TJ Max. Belk. JC Penny. And Walmart. Some of my favorite stores. The problem? No one wants to go shopping with me. I create a scene entering and exiting stores. It has something to do with how I'm wired.
Like sometimes when I leave a store, I set off the electronic security device.
For no reason.
You know how the alarm beeps if the cashier forgets to remove the tag on certain merchandise. Or when a customer forgets to pay for merchandise--aka shoplifting.
Well, I don't fit in the first category. Sometimes the alarm goes off when I don't have any merchandise.
And I so don't fit in the second category. Enough said about that. I hope!
Still, greeters, clerks, and assistant managers hear that familiar buzz, and they dash to my side. If I have a package, they check the receipt and the items; of course, they find everything in order. Then they say, "Uh, I guess we have a glitch in the system."

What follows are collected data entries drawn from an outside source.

-- ==== Sys2Proof/Machine/Vector.lean ====
section
/-! DEFINITION. The vector engine (19_vector R333-R350; 10_numbers R183-R189): shape, lanes, the mask stack, element
arithmetic, reductions, conversions, data movement and the moves between registers, basin and accumulators. -/

namespace Sys2Proof.Machine

/-! ## Registers, shape and mask (R333, R336) -/

/-- Length of a vector register in bytes. -/
def Core.vlen (k : Core) : Nat := k.bndV / 32

/-- A vector register as a number. -/
def Core.vnum (k : Core) (r : Fin 32) : Nat := leNat (k.getBasin (r * k.vlen) k.vlen)

/-- Word `i` of a vector register. -/
def Core.vword (k : Core) (r : Fin 32) (i : Nat) : Nat := elem 32 (k.vnum r) i

/-- The lane count of `vsh`. -/
def Core.lanes (k : Core) : Nat := fld k.vsh.toNat 8 14

/-- Whether a value of `vsh` is one that `vshape` accepts (R334). -/
def Core.shapeOk (k : Core) (v : Nat) : Bool :=
  fld v 22 10 == 0 && fld v 5 3 == 0 && fld v 8 14 != 0 && (match tyOf (fld v 0 5) with
    | some t => t != .e8m0 && decide (fld v 8 14 * width t ≤ 8 * k.vlen)
    | none => false)

/-- The shape as an instruction that reads it finds it: lane count and element format. -/
def Core.shape (k : Core) : Res (Nat × Ty) :=
  match tyOf (fld k.vsh.toNat 0 5) with
  | some t => if k.shapeOk k.vsh.toNat then .ok (k.lanes, t) else trap cFormat 0
  | none => trap cFormat 0

/-- Whether lane `i`, below the lane count, is active. -/
def Core.active (k : Core) (i : Nat) : Bool :=
  match k.masks with
  | [] => true
  | t :: _ => t.getLsbD i

/-- A vector register whose first `bits` bits an instruction reads holds no poison there. -/
def Core.vclean (k : Core) (r : Fin 32) (bits : Nat) : Res Unit := k.poisonCheck (r * k.vlen) ((bits + 7) / 8)

/-- The first `m` lanes of a register at width `w`. -/
def Core.vlanes (k : Core) (r : Fin 32) (w m : Nat) : List Nat := unpackElems w m (k.vnum r)

/-- Write a vector register's bytes, with the rows that the write covers whole given. -/
def Core.putVnum (k : Core) (r : Fin 32) (v : Nat) (covered : Nat → Bool) : Core :=
  { k with
    basin := Mem.write k.basin (r * k.vlen) (toLe k.vlen v)
    basinBad := k.basinBad.filter fun x =>
      !(r * k.vlen ≤ 32 * x && 32 * x + 32 ≤ r * k.vlen + k.vlen && covered (x - r * k.vlen / 32)) }

/-- Write lanes of width `w`: a value for a lane written, none for one that keeps its bits. -/
def Core.putLanes (k : Core) (r : Fin 32) (w : Nat) (xs : List (Option Nat)) : Core :=
  let old := k.vnum r
  let n := xs.length
  let new := (xs.zip (unpackElems w n old)).map fun e => e.1.getD e.2
  let a := xs.toArray
  let covered (row : Nat) : Bool :=
    decide (256 * row + 256 ≤ n * w) &&
      (List.range (255 / w + 2)).all fun j =>
        let i := 256 * row / w + j
        decide (256 * row + 256 ≤ i * w) || ((a.getD i none).isSome)
  k.putVnum r (packElems w new + old / 2 ^ (w * n) * 2 ^ (w * n)) covered
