-- ==== Sys2Proof/Machine/Dispatch.lean ====
section
/-! DEFINITION. The dispatch of an instruction or event to its meaning, one arm per constructor. -/

namespace Sys2Proof.Machine
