/-- R341, R342: a comparison pushes onto the mask stack the active lanes that compare true, a full stack losing its bottom
entry; `minv` turns the top entry over within the entry below it, or within the lanes where it is alone, and `mpop`
removes it. R343 to R346: a reduction writes its result to lane 0; `vcvt` rounds each active lane into its format;
`vcvt.sr` rounds FP32 lanes stochastically by the salt that SEL supplies; `vpack` and `vpack.sq` write the codes of
blocks of 32 or of 1,024 lanes to vd and their scales to the register after it, and `vunpk` reads such a pair back. -/
def Obligations.MasksReductionsAndConversions : Prop :=
  ((∀ (s : State) (i : Instr) (r : LaneRow Cond) (m : Nat) (t : Ty), compareLanes (here s) i = some r → GoesX s r.p →
     let b := begun s .X r.p.tok r.bytes
     let k := b.coreAt s.core
     k.shape = .ok (m, t) → (intSign t).isSome = true ∨ isFloat3 t = true ∧ naturalCond r.f = false →
     LanesClean k r.a (m * width t) → SourceClean k r.b (m * width t) → r.clean = true →
     ∃ e : BitVec 8192, (∀ n, n < 8192 → (e.getLsbD n = true ↔
         n < m ∧ k.active n = true ∧ comparesTrue k r.f t r.a r.b n)) ∧
       exec i s = doneX s r.p r.ops (b.setCore s.core { k with masks := (e :: k.masks).take 16 })) ∧
   (∀ (s : State) (p : XPre), GoesX s p →
     let b := begun s .X p.tok 4
     let k := b.coreAt s.core
     let with' (l : List (BitVec 8192)) : State := b.setCore s.core { k with masks := l }
     let ops := (here s).xops none none none
     exec (.mpop p) s = doneX s p ops (with' k.masks.tail) ∧
     (k.masks = [] → exec (.minv p) s = doneX s p ops (with' [])) ∧
     (∀ e, k.masks = [e] → exec (.minv p) s = doneX s p ops (with' [.ofNat 8192 (2 ^ k.lanes - 1) &&& ~~~e])) ∧
     (∀ e f l, k.masks = e :: f :: l → exec (.minv p) s = doneX s p ops (with' ((f &&& ~~~e) :: f :: l))))) ∧
  ((∀ (s : State) (i : Instr) (r : LaneRow (Bool × (Ty → List (Nat × Bool) → Nat))) (m : Nat) (t : Ty),
     reduceLanes (here s) i = some r → GoesX s r.p →
     let b := begun s .X r.p.tok r.bytes
     let k := b.coreAt s.core
     k.shape = .ok (m, t) → (intSign t).isSome = true ∨ isFloat3 t = true → LanesClean k r.a (m * width t) → 4 ≤ k.vlen →
     ∃ k', exec i s = doneX s r.p r.ops (b.setCore s.core k') ∧
       LanesWritten k k' r.d (if r.f.1 then 32 else width t) 1 fun _ =>
         some (r.f.2 t ((List.range m).map fun n => (laneBits k r.a (width t) n, k.active n)))) ∧
   (∀ (s : State) (i : Instr) (r : LaneRow (Ty × Bool)) (m : Nat) (t : Ty),
     convertLanes (here s) i = some r → GoesX s r.p →
     let b := begun s .X r.p.tok r.bytes
     let k := b.coreAt s.core
     k.shape = .ok (m, t) → isMx t = false → m * width r.f.1 ≤ 8 * k.vlen → LanesClean k r.a (m * width t) →
     ∃ k', exec i s = doneX s r.p r.ops (b.setCore s.core k') ∧
       LanesWritten k k' r.d (width r.f.1) m (activeLane k fun n => convert r.f.1 r.f.2 (laneVal k t r.a n))) ∧
   (∀ (s : State) (p : XPre) (dst : SrTo) (d a : Fin 32) (sel : Sel) (m : Nat), GoesX s p →
     let b := begun s .X p.tok (selLen sel)
     let k := b.coreAt s.core
     let f := srDest dst
     k.shape = .ok (m, .f32) → m * width f.1 ≤ 8 * k.vlen → LanesClean k a (m * 32) → (here s).selClean sel = true →
     ∃ k', exec (.vcvtSr p dst d a sel) s =
         doneX s p ((here s).xops (some a) none (some d) ((here s).selWord sel)) (b.setCore s.core k') ∧
       LanesWritten k k' d (width f.1) m (activeLane k fun n =>
         (srAll f.1 f.2.1 f.2.2 (.ofNat 32 ((here s).selWord sel)) ((List.range m).map (laneVal k .f32 a))).getD n 0)) ∧
   (∀ (s : State) (p : XPre) (d a : Fin 32) (ty t : Ty) (m : Nat), GoesX s p →
     let b := begun s .X p.tok 4
     let k := b.coreAt s.core
     let ops := (here s).xops (some a) none (some d)
     k.shape = .ok (m, t) → isFloat3 t = true →
     (∀ sq : Bool,
       let n := if sq then 1024 else 32
       let block (j : Nat) : Nat × List Nat := mxPack ty ((List.range n).map fun e => laneVal k t a (n * j + e))
       m % n = 0 → m * width ty ≤ 8 * k.vlen → LanesClean k a (m * width t) →
       (∀ j, j < m / n → (block j).2.length = n) →
       ∃ k1 k2, LanesWritten k k1 d (width ty) m (fun e => some ((block (e / n)).2.getD (e % n) 0)) ∧
         LanesWritten k1 k2 (d + 1) 8 (m / n) (fun j => some (block j).1) ∧
         exec (if sq then .vpackSq p d a ty else .vpack p d a ty) s = doneX s p ops (b.setCore s.core k2)) ∧
     (LanesClean k a (m * width ty) → LanesClean k (a + 1) (8 * ((m + 31) / 32)) →
       ∃ k', exec (.vunpk p d a ty) s = doneX s p ops (b.setCore s.core k') ∧
         LanesWritten k k' d (width t) m (activeLane k fun n =>
           convert t false (scaled ty (laneBits k a (width ty) n) (laneBits k (a + 1) 8 (n / 32)))))))

/-- R334, R347: `vshape` sets the shape to the word that SEL supplies, and traps with FORMAT_INVALID and that word where
it is no shape. The moves write each active lane: `vmov` from the same lane, `vbcast` from the lane that word 0 of vb
numbers, or from a scalar, `vperm` from the lane that its own lane of vb numbers (0 for a number that is no lane),
`viota` with its number. `vsel` writes every lane, from va where it is active and from vb where not. R348 to R350:
`vld` and `vst` move a whole register from and to the basin at the offset in word 0 of va and a number of register
lengths above it; `vlda` takes a row of an accumulator as 64 words; `vpld` fills the pantry from its entry on. Each
first checks its offset's alignment, its range and poison. -/
def Obligations.VectorMovesAndMemoryWords : Prop :=
  ((∀ (s : State) (p : XPre) (sel : Sel), GoesX s p →
     let b := begun s .X p.tok (selLen sel)
     let v := (here s).selWord sel
     let ops := (here s).xops none none none v
     (∀ ty, tyOf (v % 32) = some ty → ty ≠ .e8m0 → v / 32 % 8 = 0 → v / 2 ^ 22 = 0 → v / 256 ≠ 0 →
       v / 256 * width ty ≤ 8 * (here s).vlen → (here s).selClean sel = true →
         exec (.vshape p sel) s = doneX s p ops (b.onCore s.core fun k => { k with vsh := .ofNat 32 v })) ∧
     ((v / 2 ^ 22 % 1024 ≠ 0 ∨ v / 32 % 8 ≠ 0 ∨ v / 256 % 2 ^ 14 = 0 ∨ tyOf (v % 32) = none ∨
         tyOf (v % 32) = some .e8m0 ∨ ∃ ty, tyOf (v % 32) = some ty ∧ 8 * (here s).vlen < v / 256 % 2 ^ 14 * width ty) →
       exec (.vshape p sel) s = engineTrap (taken s .X p.tok) .X 0x0A (.ofNat 64 v) ops)) ∧
   (∀ (s : State) (p : XPre) (d a b' : Fin 32) (m : Nat) (t : Ty), GoesX s p →
     let b := begun s .X p.tok 4
     let k := b.coreAt s.core
     let w := width t
     let moves (i : Instr) (x y z : Option (Fin 32)) (val : Nat → Option Nat) : Prop :=
       ∃ k', exec i s = doneX s p ((here s).xops x y z) (b.setCore s.core k') ∧ LanesWritten k k' d w m val
     k.shape = .ok (m, t) →
     ((intSign t).isSome = true ∨ isFloat3 t = true → moves (.viota p d) none none d (activeLane k fun n =>
       if (intSign t).isSome then n else convert t false (.fin false n 0))) ∧
     (LanesClean k a (m * w) →
     moves (.vmov p d a) a none d (activeLane k fun n => laneBits k a w n) ∧
     (LanesClean k b' 32 → moves (.vbcast p d a b') a b' d (activeLane k fun _ =>
       if laneBits k b' 32 0 < m then laneBits k a w (laneBits k b' 32 0) else 0)) ∧
     (LanesClean k b' (m * w) →
       moves (.vperm p d a b') a b' d (activeLane k fun n =>
         if laneBits k b' w n < m then laneBits k a w (laneBits k b' w n) else 0) ∧
       moves (.vsel p d a b') a b' d fun n =>
         some (if k.active n then laneBits k a w n else laneBits k b' w n)))) ∧
   (∀ (s : State) (p : XPre) (d : Fin 32) (sel : Sel) (m : Nat) (t : Ty), GoesX s p →
     let b := begun s .X p.tok (selLen sel)
     let k := b.coreAt s.core
     let v := (here s).selWord sel
     k.shape = .ok (m, t) → (here s).selClean sel = true →
     ∃ k', exec (.vbcastVC p d sel) s = doneX s p ((here s).xops none none (some d) v) (b.setCore s.core k') ∧
       LanesWritten k k' d (width t) m (activeLane k fun n =>
         if t = .bf16 ∨ t = .f16 then convert t false (valOf .f32 v) else sourceBits k t (.scalar v) n))) ∧
  (∀ (s : State) (p : XPre) (d a : Fin 32), GoesX s p →
     let b := begun s .X p.tok 4
     let k := b.coreAt s.core
     let word0 := laneBits k a 32 0
     let done (z : Option (Fin 32)) (k' : Core) : Out := doneX s p ((here s).xops (some a) none z) (b.setCore s.core k')
     (∀ n : Fin 64,
       let off := word0 + n.val * k.vlen
       off % 32 = 0 → LanesClean k a 32 →
       (Clean k off k.vlen → exec (.vld p d a n) s = done d (k.putBasin (d.val * k.vlen) (k.getBasin off k.vlen))) ∧
       (k.inScratch off k.vlen = true → LanesClean k d (8 * k.vlen) →
         exec (.vst p d a n) s = done d (k.putBasin off (k.getBasin (d.val * k.vlen) k.vlen)))) ∧
     (∀ (acc : Fin 8) (row : BitVec 7), (k.accAt acc).bad = false → 64 * 32 ≤ 8 * k.vlen →
       ∃ k', exec (.vlda p d acc row) s = doneX s p ((here s).xops none none (some d)) (b.setCore s.core k') ∧
         LanesWritten k k' d 32 64 fun j => some ((k.accAt acc).cell row.toNat j)) ∧
     (∀ n : Fin 63, word0 % 4 = 0 → Clean k word0 (4 * (63 - n.val)) → LanesClean k a 32 →
       ∃ pantry bad, exec (.vpld p n a) s = done none { k with pantry := pantry, pantryBad := bad } ∧
         (∀ j, j ∈ bad ↔ j ∈ k.pantryBad ∧ j < n.val) ∧
         ∀ j, (findD pantry j 0).toNat = if n.val ≤ j ∧ j < 63 then leNat (k.getBasin (word0 + 4 * (j - n.val)) 4)
           else (findD k.pantry j 0).toNat))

And like, if I don't have a package, they say, "Well, maybe your cell phone caused the alarm to activate."
But I know what they're really thinking. I mean, wouldn't you?
I can also set off the alarm as I walk into a store. Talk about weird looks. Like I'm an alien or something.
I've become accustomed to this phenomenon, but it's so embarrassing for my friends. Especially if this is our first shopping extravaganza. (And usually our last).
I don't how it happens. Don't know why it happens. It just happens. Not always. But frequently. It isn't my cell phone. It's not the wiring in their security system.
It's me. How I am. How God wired me, I guess.
You know, God created us. He wired each of us with unique--sometimes quirky--personalities. With different temperments. Goals. Ambitions. Dreams.
He wired me with a dream about writing. I have, like, this love for words. For His word. I always have. Even when I was just a little girl.
I love to read His word. Study His word. Teach His word. I love to share what He's teaching me through His word. I love to share my sweet Savior like this.
Like articles. Devotions. Bible study lessons. That I long to write.
But then He said to me: Be still, sweet girl. You've got more to learn about loving. About loving Me with all of your heart. All of your soul. All of your mind. All of your strength.
I think He said that to me because that's really how He wired me. Actually, that's how He wired all of us.
To love Him like that.
To trust Him like that.
To believe in Him like that.
Because while I believe He gave me the dream, my hope is not in my dream; my hope is in my God. The Dream Giver.
I don't trust in my dream--I trust in my loving God.
I'm trusting Him to shape me. To shake me. Sift me. So that I will fit His dream for me.
And He will.
He knows me:
"Before I formed you in the womb I knew you" (Jeremiah 1:5a).
Oh, yes, sweet friend. He knew me before my life began. He knew you before your first heartbeat.
He knows what He's wired you to do and to be.
Do you know what's on His mind? If you do, please feel free to share your story. If you don't know exactly what He has for you, I'd love to pray with you about it.
Oh, by the way.
Is anybody in the mood for a little shopping spree with me?